[[ Provided data open ]]
/-- A run of blocks lies in a context's save area (R40, R349). -/
def State.inSaveArea (s : State) (base blocks ctx : Nat) : Bool :=
  base % 2048 == 0 && decide (blocks > 0) &&
  (span (base / 2 ^ 25) ((base + 2048 * blocks - 1) / 2 ^ 25 + 1 - base / 2 ^ 25)).all fun r => s.inTable (r * 2 ^ 25) 3 ctx

/-- Every run of heap blocks in use, by base and length: shadow slots, granted runs, records, and the log copies of audits
(R349, R360, R368). -/
def State.heapRuns (s : State) : List (Nat × Nat) :=
  (s.cores.flatMap fun c => c.2.crews.flatMap fun e => e.2.slot.toList ++ e.2.grant.toList) ++
  (s.hazel.resumes.flatMap fun e => e.members.map fun m => (m.base, m.len)) ++
  (s.clusters.flatMap fun c => (c.2.up.flight ++ c.2.up.waiting).flatMap fun x => match x with
    | .saved _ e => e.members.map fun m => (m.base, m.len)
    | _ => []) ++
  (s.hazel.granted.map fun g => g.2.2) ++ s.hazel.audits.flatMap fun a => a.pages.map fun p => (p.2, 8)

/-- A run lies in a context's save area, clear of the runs in use but for the given ones. -/
def State.runOk (s : State) (base blocks ctx : Nat) (own : List (Nat × Nat)) : Bool :=
  s.inSaveArea base blocks ctx && s.heapRuns.all fun r => own.contains r || !rangesMeet base (2048 * blocks) r.1 (2048 * r.2)

/-- The context and declaration of a node. -/
def State.shapeOf (s : State) (u : Nat) : Option (Nat × Decl) :=
  match s.node? u with
  | some n => some (n.ctx, n.rec_.decl)
  | none => none

/-- A placed crew without a shadow slot: one that `cleave` made, whose Acorn asks for a slot before its first shadow
(R360, log 97). -/
def State.slotless (s : State) (node cidx : Nat) : Option (Nat × Nat × Crew) :=
  s.cores.findSome? fun c => (c.2.crews.find? fun e =>
    e.2.node == node && e.2.cidx == cidx && e.2.slot.isNone && decide (e.2.phase = .shadow)).map fun e => (c.1, e)

/-- SHADOW_SLOT_GRANT (R360). A refusal leaves the crew unplaced. The slot starts as zero units. -/
def execShadowSlotGrant (s : State) : Res :=
  match s.arg with
  | .shadowSlotGrant u c run =>
    match s.slotless u c with
    | some (core, i, k) =>
      match run with
      | none => .next s
      | some base =>
        allow (s.runOk base k.decl.slen k.ctx [])
          (((span (base / 2048) k.decl.slen).foldl State.wipeBlock s).modCrew core i fun k => { k with slot := some (base, k.decl.slen) })
    | none =>
      match s.shapeOf u with
      | none => .fault .notEnabled
      | some (ctx, d) =>
        if (s.slotFor u c).isSome then .fault .notEnabled
        else match run with
          | none => .next s
          | some base =>
            allow (s.runOk base d.slen ctx [])
              (((span (base / 2048) d.slen).foldl State.wipeBlock s).modHazel fun h => { h with granted := h.granted ++ [(u, c, base, d.slen)] })
  | _ => .fault .noArg

/-- A granted slot is taken. -/
def State.takeSlot (s : State) (node cidx : Nat) : State :=
  s.modHazel fun h => { h with granted := h.granted.filter fun g => !(g.1 == node && g.2.1 == cidx) }

/-! ### Placement by Hazel -/

/-- Nothing is reserved for a node any more (R346): its crew has a place, or it is over. -/
def State.unreserve (s : State) (node : Nat) : State :=
  { s with cores := s.cores.mapAll fun _ k => { k with reserved := k.reserved.filter fun r => r.node != node } }

/-- NODE_PLACEMENT (R333, R25, R73, R74): Hazel sends PLACE for the next crew or set to cores of one cluster. A FUSE that the
node asks for follows the PLACE, so that the Acorn judges it with the node's crews resident. -/
def execNodePlacement (s : State) : Res :=
  match s.arg with
  | .nodePlacement u cores =>
    match s.node? u with
    | none => .fault .notEnabled
    | some n =>
      match s.nextCrew n, cores with
      | some c, core :: _ =>
        let cl := clusterOf core
        if !(s.wants n && s.first (s.nodePrio n) n.uid && cores.length == n.width && decide cores.Nodup &&
            cores.all fun x => clusterOf x == cl && (s.coresFor n).contains x) then .fault .notEnabled
        else
          let s := if (s.cluster cl).fused && (s.clusterCtxs cl).isEmpty then s.sendDown cl .unfuse else s
          let s := s.sendDown cl (.place u (cores.zip (span c n.width)))
          let s := if n.rec_.fuse then s.sendDown cl .fuse else s
          .next ((s.unreserve u).modNode u fun n => match n.again with
            | _ :: rest => { n with again := rest }
            | [] => { n with placed := n.placed + n.width })
      | _, _ => .fault .notEnabled
  | _ => .fault .noArg

/-! ### A crew leaves its core -/

/-- A command on its way to the Acorn names a crew no more (R358): PREEMPT finds nothing to capture. -/
def Cmd.forget (core crew : Nat) : Cmd → Cmd
  | .preempt d l => .preempt d (l.filter fun x => !(x.1 == core && x.2.1 == crew))
  | c => c

/-- Everything a crew held is freed, with nothing performed: waves, operations, bins, table entry, shadow slot and held heap
run (R163, R305, R311, R351). A saved crew's threads keep their ids (R161). A PREEMPT on its way and what is reserved for an
arriving crew forget it (R346, R358). -/
def State.freeCrew (s : State) (core crew : Nat) (saved : Bool) : State :=
  match s.crew? core crew with
  | none => s
  | some k =>
    let ids := if saved then [] else ((s.core core).members crew).map fun x => x.2.2.id
    let slots := ((s.core core).waves.filter fun e => e.2.crew == crew).map fun e => e.1
    let s := s.modCluster (clusterOf core) fun x => { x with
      down := { x.down with flight := x.down.flight.map (Cmd.forget core crew), waiting := x.down.waiting.map (Cmd.forget core crew) } }
    let s := s.modCore core fun c => { c with
      reserved := c.reserved.map fun r => { r with taken := r.taken.filter fun i => i != crew }
      crews := c.crews.del crew
      waves := c.waves.filter fun e => e.2.crew != crew
      bins := c.bins.filter fun e => e.2.crew != crew
      ops := c.ops.filter fun o => o.crew != crew
      origin := c.origin.filter fun o =>
        !(if o.slot ≥ 0x100 then o.slot == 0x100 + crew else if o.reg ≥ 0x1000 then o.slot == crew else slots.contains o.slot) }
    let s := (span (clusterOf core * 4) 4).foldl (fun (s : State) d => s.modCore d fun c => { c with
      arrivals := c.arrivals.filter fun a => !(a.from_ == core && a.crew == crew)
      deposits := c.deposits.filter fun a => !(a.from_ == core && a.crew == crew) }) s
    let s := (if ids.isEmpty then s else s.dropIds k.ctx ids).freeIds k.ctx core crew
    (s.wakeCore core .room).wakeCore core .engine

/-- A crew is gone with its ids. -/
def State.dropCrew (s : State) (core crew : Nat) : State := s.freeCrew core crew false

/-- A test starts once its core is idle (R357). -/
def State.startTest (s : State) (core : Nat) : State :=
  s.modCore core fun k => if k.testAsked && k.crews.isEmpty then { k with testing := true } else k

/-! ### Completion (R331, R337) -/

/-- Some crew of a node is live, saved, or on its way. -/
def State.nodeLive (s : State) (u : Nat) : Bool :=
  (s.cores.any fun c => c.2.crews.any fun e => e.2.node == u) ||
  (s.hazel.resumes.any fun e => e.node == u) ||
  s.clusters.any fun c =>
    ((c.2.down.flight ++ c.2.down.waiting).any fun x => match x with | .place v _ => v == u | _ => false) ||
    ((c.2.up.flight ++ c.2.up.waiting).any fun x => match x with
      | .ended _ v _ _ _ _ => v == u
      | .saved _ e => e.node == u
      | _ => false)

/-- A node leaves the pool: its outgoing edges are satisfied (R330), its record joins those waiting (R337). -/
def State.finishNode (s : State) (n : Node) (status cause : Nat) (fsum : BitVec 128) : State :=
  let s := s.modHazel fun h => { h with
    pool := (h.pool.filter fun m => m.uid != n.uid).map fun m =>
      let edges := m.edges.filter fun e => e != n.uid
      { m with edges := edges, ready := if edges.isEmpty && m.ready.isNone then some s.cycle else m.ready }
    reqs := h.reqs.filter fun u => u != n.uid
    granted := h.granted.filter fun g => g.1 != n.uid }
  let s := s.unreserve n.uid
  if n.replay.isSome then s else (s.unhold (.node n.uid)).pendRecord n.ctx ⟨n.pkt.node, status, n.late, cause, fsum⟩

/-- NODE_COMPLETE (R331, R337): every crew has ended. A signal is then to be written. -/
def State.completeNode (s : State) (u : Nat) : State :=
  match s.node? u with
  | none => s
  | some n =>
    if n.stopped ∨ n.placed < n.total ∨ n.again ≠ [] ∨ s.nodeLive u then s
    else if n.pkt.sigva = 0 ∨ n.replay.isSome then s.finishNode n 0 0 0
    else s.modNode u fun n => { n with signal := true }

/-- COMPLETION_SIGNAL_WRITE (R118, R337). -/
def execCompletionSignalWrite (s : State) : Res :=
  match s.arg with
  | .completionSignalWrite u =>
    match s.node? u with
    | none => .fault .notEnabled
    | some n =>
      let bad := fsumOf 0 n.pkt.sigva 0 0
      if !n.signal ∨ n.stopped then .fault .notEnabled
      else match s.held? (.node u) with
        | some false => .fault .notEnabled
        | some true => .next (s.finishNode n 5 0 bad)
        | none =>
          match s.signalWrite n.ctx (s.queue n.queue).waitk n.pkt with
          | (.done, s) => .next (s.finishNode n 0 0 0)
          | (.later, _) => .fault .notEnabled
          | (.wait c level, s) => .next (s.holdUnit (.node u) n.ctx n.pkt.sigva c level .write)
          | (.fatal, s) => .next (s.finishNode n 5 0 bad)
  | _ => .fault .noArg

/-- ENDED (R331, R335, R343). -/
def execEnded (s : State) : Res :=
  match s.arg with
  | .ended cl =>
    match (s.cluster cl).up.flight with
    | .ended _ u _ i ks b :: _ =>
      let s := s.modCluster cl fun x => { x with up := x.up.consume }
      .next ((s.modNode u fun n => { n with ended := n.ended + 1, sumI := n.sumI + i, sumK := n.sumK + ks, sumB := n.sumB + b }).completeNode u)
    | _ => .fault .notEnabled
  | _ => .fault .noArg

/-! ### The stop of a context (R311, R339) -/

/-- Nodes of a stopping context whose crews have stopped leave the pool, the faulting one with STATUS 1, the others with
STATUS 2; the stop is over when none is left, and the records discarded with an unusable ring are reported (R340). -/
def State.reap (s : State) (ctx : Nat) : State :=
  let s := s.hazel.pool.foldl (fun (s : State) n =>
    if n.ctx == ctx && n.stopped && !s.nodeLive n.uid then
      match (s.ctx ctx).fault with
      | some f =>
        if f.node = n.uid then s.finishNode n 1 f.cause.code (fsumOf f.pc f.addr f.core f.lane) else s.finishNode n 2 0 0
      | none => s.finishNode n 2 0 0
    else s) s
  if (s.ctx ctx).stopping && (s.hazel.pool.all fun n => n.ctx != ctx) &&
      (s.cores.all fun c => c.2.crews.all fun e => e.2.ctx != ctx) then
    let s := match (s.ctx ctx).ringDead with
      | some n => s.toPewter (.discarded ctx n)
      | none => s
    s.modCtx ctx fun c => { c with stopping := false, fault := none, ids := [], idsRet := [], ringDead := none }
  else s

/-- Hazel stops a context: its clusters are told, its queues stop, its resume entries, requests and audits go, and its
nodes are to complete with STATUS 1 or 2. -/
def State.stopContext (s : State) (ctx : Nat) : State :=
  let s := s.modCtx ctx fun c => { c with stopping := true }
  let qs := (s.hazel.queues.filter fun e => e.2.ctx == ctx).map fun e => e.1
  let s := qs.foldl State.stopQueue s
  let s := s.modHazel fun h => { h with
    resumes := h.resumes.filter fun e => e.ctx != ctx
    audits := h.audits.filter fun a => a.ctx != ctx
    pool := h.pool.map fun n => if n.ctx == ctx then { n with stopped := true, signal := false } else n }
  let s := (span 0 48).foldl (fun (s : State) cl => if (s.clusterCtxs cl).contains ctx then s.sendDown cl (.cancel ctx) else s) s
  s.reap ctx

/-- FAULT (R335, R339, R317): a context fault stops its context; a breakpoint stop is reported to Pewter. -/
def execFault (s : State) : Res :=
  match s.arg with
  | .fault cl =>
    match (s.cluster cl).up.flight with
    | .fault _ _ pc _ core lane ctx _ stop :: _ =>
      let s := s.modCluster cl fun x => { x with up := x.up.consume }
      .next (if stop then s.toPewter (.breakpoint ctx core lane pc) else s.stopContext ctx)
    | _ => .fault .notEnabled
  | _ => .fault .noArg

/-- The crews of a context on a core. -/
def Core.crewsOf (k : Core) (ctx : Nat) : List Nat := (k.crews.filter fun e => e.2.ctx == ctx).map fun e => e.1

/-- CANCEL (R335, R339): every crew of the context on the cluster is gone before its next instruction. -/
def execCancel (s : State) : Res :=
  match s.arg with
  | .cancel cl =>
    match s.headDown cl with
    | some (.cancel ctx) =>
      let s := s.consumeDown cl
      let s := (span (cl * 4) 4).foldl (fun (s : State) c =>
        (((s.core c).crewsOf ctx).foldl (fun (s : State) k => s.dropCrew c k) s).startTest c) s
      .next (s.reap ctx)
    | _ => .fault .notEnabled
  | _ => .fault .noArg

/-- The context has a crew that is still there. -/
def State.crewsLeft (s : State) (ctx : Nat) : Bool := s.cores.any fun c => c.2.crews.any fun e => e.2.ctx == ctx

/-! ### Event rings (R338, R340, R341) -/

/-- A completion record's bytes (R338). -/
def Record.bytes (r : Record) (time : Nat) : List Byte :=
  withCrc (leBytes time 8 ++ leBytes (r.node % 2 ^ 20 + 2 ^ 20 * r.status + (if r.late then 2 ^ 23 else 0) + 2 ^ 24 * r.cause) 4 ++
    leBytes r.fsum.toNat 16)

/-- The ring cannot be used: the context ends, and the records waiting are discarded with those of its stop (R340). Their
number is reported when the stop is over. -/
def State.ringFault (s : State) (ctx : Nat) (cause : Cause) (addr : Nat) : State :=
  let s := (s.modCtx ctx fun c => { c with ringDead := some c.pend.length, pend := [] }).unhold (.events ctx)
  if (s.ctx ctx).stopping then s.reap ctx
  else (s.modCtx ctx fun c => { c with fault := some ⟨cause, 0, addr, 0xFF, 0, 0⟩ }).stopContext ctx

/-- The interrupt of a context's event ring (R341). -/
def State.eventIrq (s : State) (ctx : Nat) : State :=
  (s.irq (s.ctx ctx).irq 2).modCtx ctx fun c => { c with evCount := 0, evOldest := none }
[[ Provided data closed ]]
#### Task goal:
Lines from the top of the entries through the line with "given ones. -/" are to be transcribed exactly, and nothing more.

#### Final answer:
/-- A run of blocks lies in a context's save area (R40, R349). -/
def State.inSaveArea (s : State) (base blocks ctx : Nat) : Bool :=
  base % 2048 == 0 && decide (blocks > 0) &&
  (span (base / 2 ^ 25) ((base + 2048 * blocks - 1) / 2 ^ 25 + 1 - base / 2 ^ 25)).all fun r => s.inTable (r * 2 ^ 25) 3 ctx

/-- Every run of heap blocks in use, by base and length: shadow slots, granted runs, records, and the log copies of audits
(R349, R360, R368). -/
def State.heapRuns (s : State) : List (Nat × Nat) :=
  (s.cores.flatMap fun c => c.2.crews.flatMap fun e => e.2.slot.toList ++ e.2.grant.toList) ++
  (s.hazel.resumes.flatMap fun e => e.members.map fun m => (m.base, m.len)) ++
  (s.clusters.flatMap fun c => (c.2.up.flight ++ c.2.up.waiting).flatMap fun x => match x with
    | .saved _ e => e.members.map fun m => (m.base, m.len)
    | _ => []) ++
  (s.hazel.granted.map fun g => g.2.2) ++ s.hazel.audits.flatMap fun a => a.pages.map fun p => (p.2, 8)

/-- A run lies in a context's save area, clear of the runs in use but for the given ones. -/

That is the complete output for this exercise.